Lines from the top of the listing down to the one with "R61, R67 and", inclusive, are to be copied exactly.
┄┄┄┄┄┄┄┄┄┄
-- ==== Sys2Proof/Tests/Slice0.lean ====
section
/-! SUPPORT. The model's own tests. Expected results are the spec's: the encodings of 30_encoding.md R61, R67 and
R68 written out bit by bit, and the single-step vectors of 95_test_vectors.md, named by their numbers V<n>. The
theorems named witness_<Obligation> show a state and operands that meet the hypotheses of that statement. -/

namespace Sys2Proof.Tests

open Sys2Proof.Machine

/-- The next state of an answer, so that `decide` can compare it. -/
def nextOf (r : Result) : Option State :=
  match r with
  | .next t => some t
  | .fault _ => none
  | .refused _ => none

/-- A running machine with `bytes` from `pc` on, three at most, wrapping at the top of memory. -/
def start (pc : Byte) (bytes : List Byte) : State :=
  ({ State.reset with pc := pc }).storeAtPc (bytes.getD 0 0) (bytes.getD 1 0) (bytes.getD 2 0)

/-! ## The well-formedness check refuses -/

/-- Outside the ALU class (R69). -/
theorem test_wf_refuses_alu_out_of_class : (Instr.unrecognisedAlu 0xC0).wf = false := by decide
/-- A defined ALU opcode (R68). -/
theorem test_wf_refuses_alu_defined : (Instr.unrecognisedAlu 0xA7).wf = false := by decide
/-- An ALU-class opcode is none of R70's. -/
theorem test_wf_refuses_nonAlu_in_alu_class : (Instr.unrecognisedNonAlu 0xA4).wf = false := by decide
/-- A defined non-ALU opcode (R67). -/
theorem test_wf_refuses_nonAlu_defined : (Instr.unrecognisedNonAlu 0x82).wf = false := by decide

/-! ## Decoding words written out from R61, R67, R68 (second operand, first operand, opcode) -/

theorem test_decode_ldi : decodeTableWord 24 0b00001001_00000001_10000010 = some (.ldi 1 9) := by decide
theorem test_decode_prn : decodeTableWord 16 0b00000100_01000111 = some (.prn 4) := by decide
theorem test_decode_hlt : decodeTableWord 8 0b00000001 = some .hlt := by decide
theorem test_decode_push : decodeTableWord 16 0b00000010_01000101 = some (.push 2) := by decide
theorem test_decode_pop : decodeTableWord 16 0b11111111_01000110 = some (.pop 255) := by decide
theorem test_decode_call : decodeTableWord 16 0b00000111_01010000 = some (.call 7) := by decide
theorem test_decode_ret : decodeTableWord 8 0b00010001 = some .ret := by decide
theorem test_decode_jmp : decodeTableWord 16 0b00000110_01010100 = some (.jmp 6) := by decide
theorem test_decode_jeq : decodeTableWord 16 0b00000011_01010101 = some (.jeq 3) := by decide
theorem test_decode_jne : decodeTableWord 16 0b00000101_01010110 = some (.jne 5) := by decide
theorem test_decode_add : decodeTableWord 24 0b00000001_00000010_10100000 = some (.add 2 1) := by decide
theorem test_decode_sub : decodeTableWord 24 0b00000001_00000010_10100001 = some (.sub 2 1) := by decide
theorem test_decode_mul : decodeTableWord 24 0b00000001_00000010_10100010 = some (.mul 2 1) := by decide
theorem test_decode_div : decodeTableWord 24 0b00000001_00000010_10100011 = some (.div 2 1) := by decide
theorem test_decode_cmp : decodeTableWord 24 0b00000001_00000010_10100111 = some (.cmp 2 1) := by decide
/-- Neighbours of the five operations, and both ends of the undefined ranges of R69. -/
theorem test_decode_unrecognisedAlu : ([0xA4, 0xA6, 0xA8, 0xAF, 0xB0, 0xBF] : List Byte).all
    (fun op => decide (decodeFetched op 9 9 = .unrecognisedAlu op)) = true := by decide
/-- Values on either side of the ALU class and the zero fill (R70, R71). -/
theorem test_decode_unrecognisedNonAlu : ([0x00, 0x02, 0x65, 0x83, 0x9F, 0xC0, 0xFF] : List Byte).all
    (fun op => decide (decodeFetched op 9 9 = .unrecognisedNonAlu op)) = true := by decide
/-- Bits above a row's width read as zero operand bytes. -/
theorem test_decode_bits_above_width_are_zero : decodeTableWord 8 0xFFFF82 = some (.ldi 0 0) := by decide
theorem test_decode_refuses_no_bytes : (decode []).toOption = none := by decide
theorem test_decode_refuses_missing_operand : decode [0x82, 0x01] = .error (.missingOperand 0x82) := rfl
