-- ==== Sys2Proof/Certificates/Slice0/Obligations.lean ====
section
/-! DEFINITION. The statements about the block. Each names the rule it formalises or the sections it rests on. -/

open Sys2Proof Sys2Proof.Machine

/-! Encoding. -/

/-- 30_encoding.md R87: the opcode map, the twelve commands and the reserved opcodes. -/
def Obligations.OpcodeMapDecodes : Prop :=
  decodeWord 0x00000001#32 = .command .clear ∧ decodeWord 0x00000002#32 = .command .iappend ∧
  decodeWord 0x00000003#32 = .command .oappend ∧ decodeWord 0x00000004#32 = .command .peek ∧
  decodeWord 0x00000005#32 = .command .consume ∧ decodeWord 0x00000006#32 = .command .atend ∧
  decodeWord 0x00000007#32 = .command .expand ∧ decodeWord 0x00000008#32 = .command .xfer ∧
  decodeWord 0x00000009#32 = .command .venc ∧ decodeWord 0x0000000A#32 = .command .vdec ∧
  decodeWord 0x0000000B#32 = .command .deflate ∧ decodeWord 0x0000000C#32 = .command .inflate ∧
  (∀ w : Word, w.toNat % 16 = 0 ∨ 13 ≤ w.toNat % 16 → decodeWord w = .illegal .reservedOpcode)

/-- 30_encoding.md sections R86 and R87: decoding the word of a well-formed command gives the command. -/
def Obligations.DecodeOfEncodeIsTheCommand : Prop :=
  ∀ i : Instr, i.wellFormed = true → wordWellFormed (encode i) = true ∧ decodeWord (encode i) = .command i

/-- 30_encoding.md sections R86 to R88: a word that decodes to a command is that command's one word. -/
def Obligations.OnlyItsOwnWordDecodesToACommand : Prop :=
  ∀ (w : Word) (i : Instr), decodeWord w = .command i → w = encode i

/-- 30_encoding.md R88: an illegal command word raises ILLEGAL_CMD, a reserved opcode before reserved bits, and
changes no state but STATUS. -/
def Obligations.IllegalWordChangesOnlyStatus : Prop :=
  ∀ s : State, engineNext s → s.err = false →
    (s.cmd.toNat % 16 = 0 ∨ 13 ≤ s.cmd.toNat % 16 ∨ s.cmd.toNat / 16 ≠ 0) →
    ∃ t, step s = .next t ∧
      errorIs t 4#4 (if s.cmd.toNat % 16 = 0 ∨ 13 ≤ s.cmd.toNat % 16 then 1#4 else 2#4) ∧
      idleEngine t ∧ sameOperands s t ∧ sameInput s t ∧ sameOutput s t ∧ sameOutside s t ∧ t.draws = s.draws

/-! The step. -/

/-- 20_memory.md section 3 and 30_encoding.md section 4: where the engine moves next and the latched word decodes to
a command, the step is that command; and so it is for a word placed by `withFetchWord`. -/
def Obligations.StepRunsTheDecodedCommand : Prop :=
  (∀ (s : State) (i : Instr), engineNext s → decodeWord s.cmd = .command i → step s = exec i s) ∧
  (∀ (s : State) (i : Instr), statusLegal s = true →
    step (s.withFetchWord 32 (encode i).toNat) = exec i (placeCommand (encode i) s))

/-- 70_reset_and_hazards.md R270: the reset values. -/
def Obligations.ResetValuesOfTheBlock : Prop :=
  State.reset.busy = false ∧ State.reset.err = false ∧ State.reset.ecode = 0#4 ∧ State.reset.cause = 0#4 ∧
  State.reset.value = 0#32 ∧ State.reset.dist = 0#32 ∧ State.reset.len = 0#32 ∧
  State.reset.ilen = 0 ∧ State.reset.icur = 0 ∧ State.reset.olen = 0 ∧
  textOf .ibuf State.reset = [] ∧ textOf .obuf State.reset = []

/-- 70_reset_and_hazards.md R271, with R270's values: the reset input, also while a command runs, leaves every
element at its reset value and the block idle. -/
def Obligations.ResetInputAbandonsTheCommand : Prop :=
  ∀ (s : State) (rest : List HostEvent), hostNext s .reset rest →
    ∃ t, step s = .next t ∧ idleEngine t ∧ t.err = false ∧ t.ecode = 0#4 ∧ t.cause = 0#4 ∧
      t.value = 0#32 ∧ t.dist = 0#32 ∧ t.len = 0#32 ∧ t.ilen = 0 ∧ t.icur = 0 ∧ t.olen = 0 ∧
      textOf .ibuf t = [] ∧ textOf .obuf t = []

/-- 70_reset_and_hazards.md section 1 and 60_exceptions.md section 4: an idle block with no access pending stays as
it is. -/
def Obligations.IdleBlockWaits : Prop :=
  ∀ s : State, statusLegal s = true → s.busy = false → s.host = [] → step s = .next s

/-! The buffer commands. -/

/-- 42_buffer.md R141: CLEAR empties both buffers and clears the error, in every state. -/
def Obligations.ClearEmptiesAndRecovers : Prop :=
  ∀ s : State, ∃ t, exec .clear s = .next t ∧ t.ilen = 0 ∧ t.icur = 0 ∧ t.olen = 0 ∧
    t.err = false ∧ t.ecode = 0#4 ∧ t.cause = 0#4 ∧ idleEngine t ∧ sameOperands s t ∧
    t.ibuf = s.ibuf ∧ t.obuf = s.obuf ∧ sameOutside s t ∧ t.draws = s.draws

/-- 42_buffer.md R142: IAPPEND stores a kept character, discards any other, and raises FORMAT_TOO_LONG for a kept
one in a full buffer, where `ALLOC_MAY_FAIL` is false (the other case: `AllocationFailsOnlyByDraw`). -/
def Obligations.IappendStoresOrDiscards : Prop :=
  ∀ s : State, s.err = false → s.allocMayFail = false →
    ∃ t, exec .iappend s = .next t ∧ idleEngine t ∧ sameOperands s t ∧ sameOutput s t ∧ sameOutside s t ∧
      t.icur = s.icur ∧
      (if keep (s.value.setWidth 8) = false then sameInput s t ∧ sameError s t
       else if s.ilen < Config.cap then
         textOf .ibuf t = textOf .ibuf s ++ [s.value.setWidth 8] ∧ t.ilen = s.ilen + 1 ∧ sameError s t ∧
         sameCellsOutside s.ibuf t.ibuf s.ilen (s.ilen + 1)
       else errorIs t 3#4 0#4)
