@[simp] theorem setCursor_busy (n : Nat) (s : State) : (setCursor n s).busy = s.busy := rfl
@[simp] theorem setCursor_err (n : Nat) (s : State) : (setCursor n s).err = s.err := rfl
@[simp] theorem setCursor_ecode (n : Nat) (s : State) : (setCursor n s).ecode = s.ecode := rfl
@[simp] theorem setCursor_cause (n : Nat) (s : State) : (setCursor n s).cause = s.cause := rfl
@[simp] theorem setCursor_value (n : Nat) (s : State) : (setCursor n s).value = s.value := rfl
@[simp] theorem setCursor_dist (n : Nat) (s : State) : (setCursor n s).dist = s.dist := rfl
@[simp] theorem setCursor_len (n : Nat) (s : State) : (setCursor n s).len = s.len := rfl
@[simp] theorem setCursor_ibuf (n : Nat) (s : State) : (setCursor n s).ibuf = s.ibuf := rfl
@[simp] theorem setCursor_ilen (n : Nat) (s : State) : (setCursor n s).ilen = s.ilen := rfl
@[simp] theorem setCursor_icur (n : Nat) (s : State) : (setCursor n s).icur = n := rfl
@[simp] theorem setCursor_obuf (n : Nat) (s : State) : (setCursor n s).obuf = s.obuf := rfl
@[simp] theorem setCursor_olen (n : Nat) (s : State) : (setCursor n s).olen = s.olen := rfl
@[simp] theorem setCursor_cmd (n : Nat) (s : State) : (setCursor n s).cmd = s.cmd := rfl
@[simp] theorem setCursor_wait (n : Nat) (s : State) : (setCursor n s).wait = s.wait := rfl
@[simp] theorem setCursor_draws (n : Nat) (s : State) : (setCursor n s).draws = s.draws := rfl
@[simp] theorem setCursor_allocMayFail (n : Nat) (s : State) : (setCursor n s).allocMayFail = s.allocMayFail := rfl
@[simp] theorem setCursor_agent (n : Nat) (s : State) : (setCursor n s).agent = s.agent := rfl
@[simp] theorem setCursor_host (n : Nat) (s : State) : (setCursor n s).host = s.host := rfl
@[simp] theorem setCursor_replies (n : Nat) (s : State) : (setCursor n s).replies = s.replies := rfl
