-- ==== Sys2Proof/Laws/Copy.lean ====
section
/-! SUPPORT. What the loops over the append can do: what they keep, what they raise, which cells they store, and the text an expansion leaves. -/

namespace Sys2Proof.Machine

/-- A property of the first part's end that the second part keeps holds at the end. -/
theorem andThen_P {P : State → Prop} {w k} (h : P (Work.state w)) (hk : ∀ t, P t → P (k t).state) : P (Work.andThen w k).state := by
  cases w with
  | done t => exact hk t h
  | raised e t => exact h

/-- What one append keeps, appending a text keeps. -/
theorem appendText_P {P : State → Prop} (b) (hP : ∀ c s, P s → P (append b c s).state) (x) (s) (h : P s) : P (appendText b x s).state := by
  induction x generalizing s with
  | nil => exact h
  | cons c x ih => exact andThen_P (hP c s h) ih

/-- What one append keeps, an expansion keeps. -/
theorem expand_P {P : State → Prop} (hP : ∀ c s, P s → P (append .obuf c s).state) (d l s) (h : P s) : P (expand d l s).state := by
  induction l generalizing s with
  | zero => exact h
  | succ l ih => exact andThen_P (hP _ s h) ih

/-- What one append keeps, a back-reference keeps. -/
theorem backref_P {P : State → Prop} (hP : ∀ c s, P s → P (append .obuf c s).state) (d l s) (h : P s) : P (backref d l s).state := by
  unfold backref; split
  · exact h
  · split
    · exact h
    · exact expand_P hP d l s h

/-- What one append keeps, the decompressor keeps. -/
theorem inflateLoop_P {P : State → Prop} (hP : ∀ c s, P s → P (append .obuf c s).state) (n x s) (h : P s) : P (inflateLoop n x s).state := by
  induction n generalizing x s with
  | zero => exact h
  | succ n ih =>
    cases x with
    | nil => exact h
    | cons c x =>
      simp only [inflateLoop]
      split
      · split
        · exact h
        · exact andThen_P (backref_P hP _ _ s h) (ih _)
      · exact andThen_P (hP _ s h) (ih _)

/-- Without allocation failures an append raises FORMAT_TOO_LONG only. -/
theorem append_err (b c s e u) (ha : s.allocMayFail = false) (h : append b c s = .raised e u) : e = .tooLong := by
  rcases append_cases b c s with ⟨_, h'⟩ | ⟨_, _, h'⟩ | ⟨_, _, hr, h'⟩ | ⟨_, _, _, h'⟩ <;> rw [h'] at h <;> cases h
  · rfl
  · simp [allocRefused, ha] at hr

theorem append_alloc (b c s u) (h : append b c s = .done u) : u.allocMayFail = s.allocMayFail := by
  have := append_keepsRest b c s
  rw [h] at this; exact this.fields.2.2.2.2.2.2.2.2.2.2.1

theorem backref_alloc (d l s u) (h : backref d l s = .done u) : u.allocMayFail = s.allocMayFail := by
  have := backref_keepsRest d l s
  rw [h] at this; exact this.fields.2.2.2.2.2.2.2.2.2.2.1

/-- Without allocation failures appending a text raises FORMAT_TOO_LONG only. -/
theorem appendText_err (b x s e u) (ha : s.allocMayFail = false) (h : appendText b x s = .raised e u) : e = .tooLong := by
  induction x generalizing s with
  | nil => cases h
  | cons c x ih =>
    rcases (Work.andThen_eq_raised _ _ _ _).1 h with h | ⟨v, hv, h⟩
    · exact append_err _ _ _ _ _ ha h
    · exact ih v (by rw [append_alloc _ _ _ _ hv, ha]) h

/-- Without allocation failures an expansion raises FORMAT_TOO_LONG only. -/
theorem expand_err (d l s e u) (ha : s.allocMayFail = false) (h : expand d l s = .raised e u) : e = .tooLong := by
  induction l generalizing s with
  | zero => cases h
  | succ l ih =>
    rcases (Work.andThen_eq_raised _ _ _ _).1 h with h | ⟨v, hv, h⟩
    · exact append_err _ _ _ _ _ ha h
    · exact ih v (by rw [append_alloc _ _ _ _ hv, ha]) h

/-- What a back-reference raises. -/
theorem backref_err (d l s e u) (ha : s.allocMayFail = false) (h : backref d l s = .raised e u) : e = .invalidBackref ∨ e = .tooLong := by
  unfold backref at h
  split at h
  · cases h; exact .inl rfl
  · split at h
    · cases h; exact .inr rfl
    · exact .inr (expand_err _ _ _ _ _ ha h)

/-- What reading a token's length raises. -/
theorem readLength_bad (p : Parsed Nat) (hp : ∀ e', p = .bad e' → e' = .truncated ∨ e' = .invalidNumeric) (e') (hh : readLength p = .bad e') : e' = .truncated ∨ e' = .invalidNumeric := by
  unfold readLength at hh
  split at hh
  · rename_i e2; cases hh; exact hp e' rfl
  · split at hh
    · rename_i h2; cases hh; exact decodeValue_bad h2
    · cases hh

/-- What the decompressor raises. -/
theorem inflateLoop_err (n x s e u) (ha : s.allocMayFail = false) (h : inflateLoop n x s = .raised e u) :
    e = .invalidNumeric ∨ e = .invalidBackref ∨ e = .truncated ∨ e = .tooLong := by
  induction n generalizing x s with
  | zero => cases h
  | succ n ih =>
    cases x with
    | nil => cases h
    | cons c x =>
      simp only [inflateLoop] at h
      split at h
      · split at h
        · rename_i e' hb
          cases h
          split at hb
          · have := readLength_bad _ (fun e' h => decodeValue_bad h) _ hb; tauto
          · have := readLength_bad _ (fun e' h => nextDigits_bad h) _ hb; tauto
        · rcases (Work.andThen_eq_raised _ _ _ _).1 h with h | ⟨v, hv, h⟩
          · have := backref_err _ _ _ _ _ ha h; tauto
          · exact ih _ v (by rw [backref_alloc _ _ _ _ hv, ha]) h
      · rcases (Work.andThen_eq_raised _ _ _ _).1 h with h | ⟨v, hv, h⟩
        · have := append_err _ _ _ _ _ ha h; tauto
        · exact ih _ v (by rw [append_alloc _ _ _ _ hv, ha]) h

/-- A done append stores into the cell it adds only. -/
theorem append_cells (b : Buffer) (c : Byte) (s t : State) (h : append b c s = .done t) :
    sameCellsOutside (cellsOf b s) (cellsOf b t) (lengthOf b s) (lengthOf b t) ∧ lengthOf b s ≤ lengthOf b t := by
  rcases append_cases b c s with ⟨_, h'⟩ | ⟨_, _, h'⟩ | ⟨_, _, _, h'⟩ | ⟨_, _, _, h'⟩ <;> rw [h] at h' <;> cases h'
  · exact ⟨fun _ _ => rfl, Nat.le_refl _⟩
  · refine ⟨fun a ha => ?_, by simp⟩
    simp only [cellsOf_storeChar, lengthOf_storeChar, cellsOf_allocAsked, lengthOf_allocAsked] at ha ⊢
    exact Memory.read_write_ne _ _ _ _ (by omega)

/-- From `s` to `t` the buffer grows, and only the cells it grew by may read otherwise. -/
def CellsGrow (b : Buffer) (s t : State) : Prop :=
  sameCellsOutside (cellsOf b s) (cellsOf b t) (lengthOf b s) (lengthOf b t) ∧ lengthOf b s ≤ lengthOf b t

theorem CellsGrow.refl (b s) : CellsGrow b s s := ⟨fun _ _ => rfl, Nat.le_refl _⟩

theorem CellsGrow.trans {b s t u} (h : CellsGrow b s t) (k : CellsGrow b t u) : CellsGrow b s u :=
  ⟨fun a ha => by rw [k.1 a (by have := h.2; have := k.2; omega), h.1 a (by have := h.2; have := k.2; omega)], h.2.trans k.2⟩

theorem andThen_grow {b s w k t} (h : Work.andThen w k = .done t) (hw : ∀ u, w = .done u → CellsGrow b s u)
    (hk : ∀ u, k u = .done t → CellsGrow b u t) : CellsGrow b s t := by
  obtain ⟨u, h1, h2⟩ := (Work.andThen_eq_done _ _ _).1 h
  exact (hw u h1).trans (hk u h2)

/-- Appending a text stores into new cells only. -/
theorem appendText_grow (b : Buffer) (x) (s t : State) (h : appendText b x s = .done t) : CellsGrow b s t := by
  induction x generalizing s with
  | nil => cases h; exact .refl _ _
  | cons c x ih => exact andThen_grow h (fun u hu => append_cells b c s u hu) (fun u hu => ih u hu)

/-- An expansion stores into new cells only. -/
theorem expand_grow (d l) (s t : State) (h : expand d l s = .done t) : CellsGrow .obuf s t := by
  induction l generalizing s with
  | zero => cases h; exact .refl _ _
  | succ l ih => exact andThen_grow h (fun u hu => append_cells _ _ s u hu) (fun u hu => ih u hu)

/-- A back-reference stores into new cells only. -/
theorem backref_grow (d l) (s t : State) (h : backref d l s = .done t) : CellsGrow .obuf s t := by
  unfold backref at h
  split at h
  · cases h
  · split at h
    · cases h
    · exact expand_grow d l s t h

/-- The decompressor stores into new cells only. -/
theorem inflateLoop_grow (n x) (s t : State) (h : inflateLoop n x s = .done t) : CellsGrow .obuf s t := by
  induction n generalizing x s with
  | zero => cases h; exact .refl _ _
  | succ n ih =>
    cases x with
    | nil => cases h; exact .refl _ _
    | cons c x =>
      simp only [inflateLoop] at h
      split at h
      · split at h
        · cases h
        · exact andThen_grow h (fun u hu => backref_grow _ _ s u hu) (fun u hu => ih _ u hu)
      · exact andThen_grow h (fun u hu => append_cells _ _ s u hu) (fun u hu => ih _ u hu)

/-- A valid expansion that fits is done, each new cell reading as the one `d` before it. -/
theorem expand_ok (d l : Nat) (s : State) (hk : ∀ c ∈ textOf .obuf s, keep c = true) (hd : 1 ≤ d) (hdl : d ≤ s.olen)
    (hl : s.olen + l ≤ Config.cap) (ha : s.allocMayFail = false) :
    ∃ t, expand d l s = .done t ∧ t.olen = s.olen + l ∧ KeepsRest .obuf s t ∧ t.draws = s.draws ∧
      (∀ k, k < l → t.obuf.read (s.olen + k) = t.obuf.read (s.olen - d + k)) ∧
      sameCellsOutside s.obuf t.obuf s.olen (s.olen + l) ∧ (∀ c ∈ textOf .obuf t, keep c = true) := by
  induction l generalizing s with
  | zero => exact ⟨s, rfl, rfl, .refl _ s, rfl, by simp, fun _ _ => rfl, hk⟩
  | succ l ih =>
    have hc : keep (s.obuf.read (s.olen - d)) = true :=
      hk _ ((Memory.mem_slice _ _ _ _).2 ⟨s.olen - d, by simp [lengthOf]; omega, by simp [cellsOf]⟩)
    have happ := append_kept .obuf (s.obuf.read (s.olen - d)) s hc (by simp [lengthOf]; omega) ha
    set s1 := storeChar .obuf (s.obuf.read (s.olen - d)) s with hs1
    have ho : s1.olen = s.olen + 1 := rfl
    have hob : s1.obuf = s.obuf.write s.olen (s.obuf.read (s.olen - d)) := rfl
    obtain ⟨t, h1, h2, h3, h4, h5, h6, h7⟩ := ih s1
      (by rw [hs1, textOf_storeChar _ _ _ (ne_zero_of_keep hc)]; intro c h; simp at h; rcases h with h | rfl; exact hk c h; exact hc)
      (by rw [ho]; omega) (by rw [ho]; omega) ha
    refine ⟨t, by rw [expand, happ, Work.andThen_done, h1], by rw [h2, ho]; omega, (KeepsRest.storeChar _ _ s).trans h3, h4, ?_, ?_, h7⟩
    · intro k hk'
      rw [ho] at h5 h6
      cases k with
      | zero =>
        rw [h6 (s.olen + 0) (by omega), h6 (s.olen - d + 0) (by omega), hob]
        rw [Nat.add_zero, Nat.add_zero, Memory.read_write_eq_of_ne _ _ _ (ne_zero_of_keep hc), Memory.read_write_ne _ _ _ _ (by omega)]
      | succ k =>
        have := h5 k (by omega)
        rw [show s.olen + (k + 1) = s.olen + 1 + k by omega, this]
        congr 1; omega
    · intro a h
      rw [ho] at h6
      rw [h6 a (by omega), hob, Memory.read_write_ne _ _ _ _ (by omega)]

/-- Cells that each read as the one `d` before them hold the text copied with period `d`. -/
theorem expand_text (d l : Nat) (s t : State) (h1 : 1 ≤ d) (h3 : d ≤ s.olen) (e2 : t.olen = s.olen + l)
    (e5 : ∀ k, k < l → t.obuf.read (s.olen + k) = t.obuf.read (s.olen - d + k))
    (e6 : sameCellsOutside s.obuf t.obuf s.olen (s.olen + l)) :
    textOf .obuf t = textOf .obuf s ++ copied (textOf .obuf s) d l := by
  have key : ∀ k, k < l → t.obuf.read (s.olen + k) = s.obuf.read (s.olen - d + k % d) := by
    intro k
    induction k using Nat.strong_induction_on with
    | _ k ih =>
      intro hk'
      rw [e5 k hk']
      by_cases hlt : k < d
      · rw [Nat.mod_eq_of_lt hlt, e6 _ (by omega)]
      · have := ih (k - d) (by omega) (by omega)
        rw [show s.olen - d + k = s.olen + (k - d) by omega, this, ← Nat.mod_eq_sub_mod (by omega)]
  show Memory.slice t.obuf 0 t.olen = Memory.slice s.obuf 0 s.olen ++ copied (Memory.slice s.obuf 0 s.olen) _ _
  apply List.ext_getElem
  · simp [copied, e2]
  · intro n hn1 hn2
    rw [Memory.slice_getElem]
    simp only [Memory.slice_length, e2] at hn1
    simp only [Nat.zero_add]
    by_cases hn : n < s.olen
    · rw [List.getElem_append_left (by simpa using hn), Memory.slice_getElem, e6 _ (by omega)]; simp
    · rw [List.getElem_append_right (by simp; omega)]
      simp only [copied, List.getElem_map, List.getElem_range, Memory.slice_length]
      have hm := Nat.mod_lt (n - s.olen) (show 0 < d by omega)
      have hkey := key (n - s.olen) (by omega)
      rw [show s.olen + (n - s.olen) = n by omega] at hkey
      rw [hkey, List.getD_eq_getElem _ _ (by simp; omega), Memory.slice_getElem]; simp

theorem inflateLoop_nil (f s) : inflateLoop f [] s = .done s := by cases f <;> rfl

end Sys2Proof.Machine
end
┄┄┄┄┄┄┄┄┄┄
> REPLY
-- ==== Sys2Proof/Tests/Slice0.lean ====
section
/-! SUPPORT. The model's own tests. Expected results are the spec's: the encodings of 30_encoding.md R61, R67 and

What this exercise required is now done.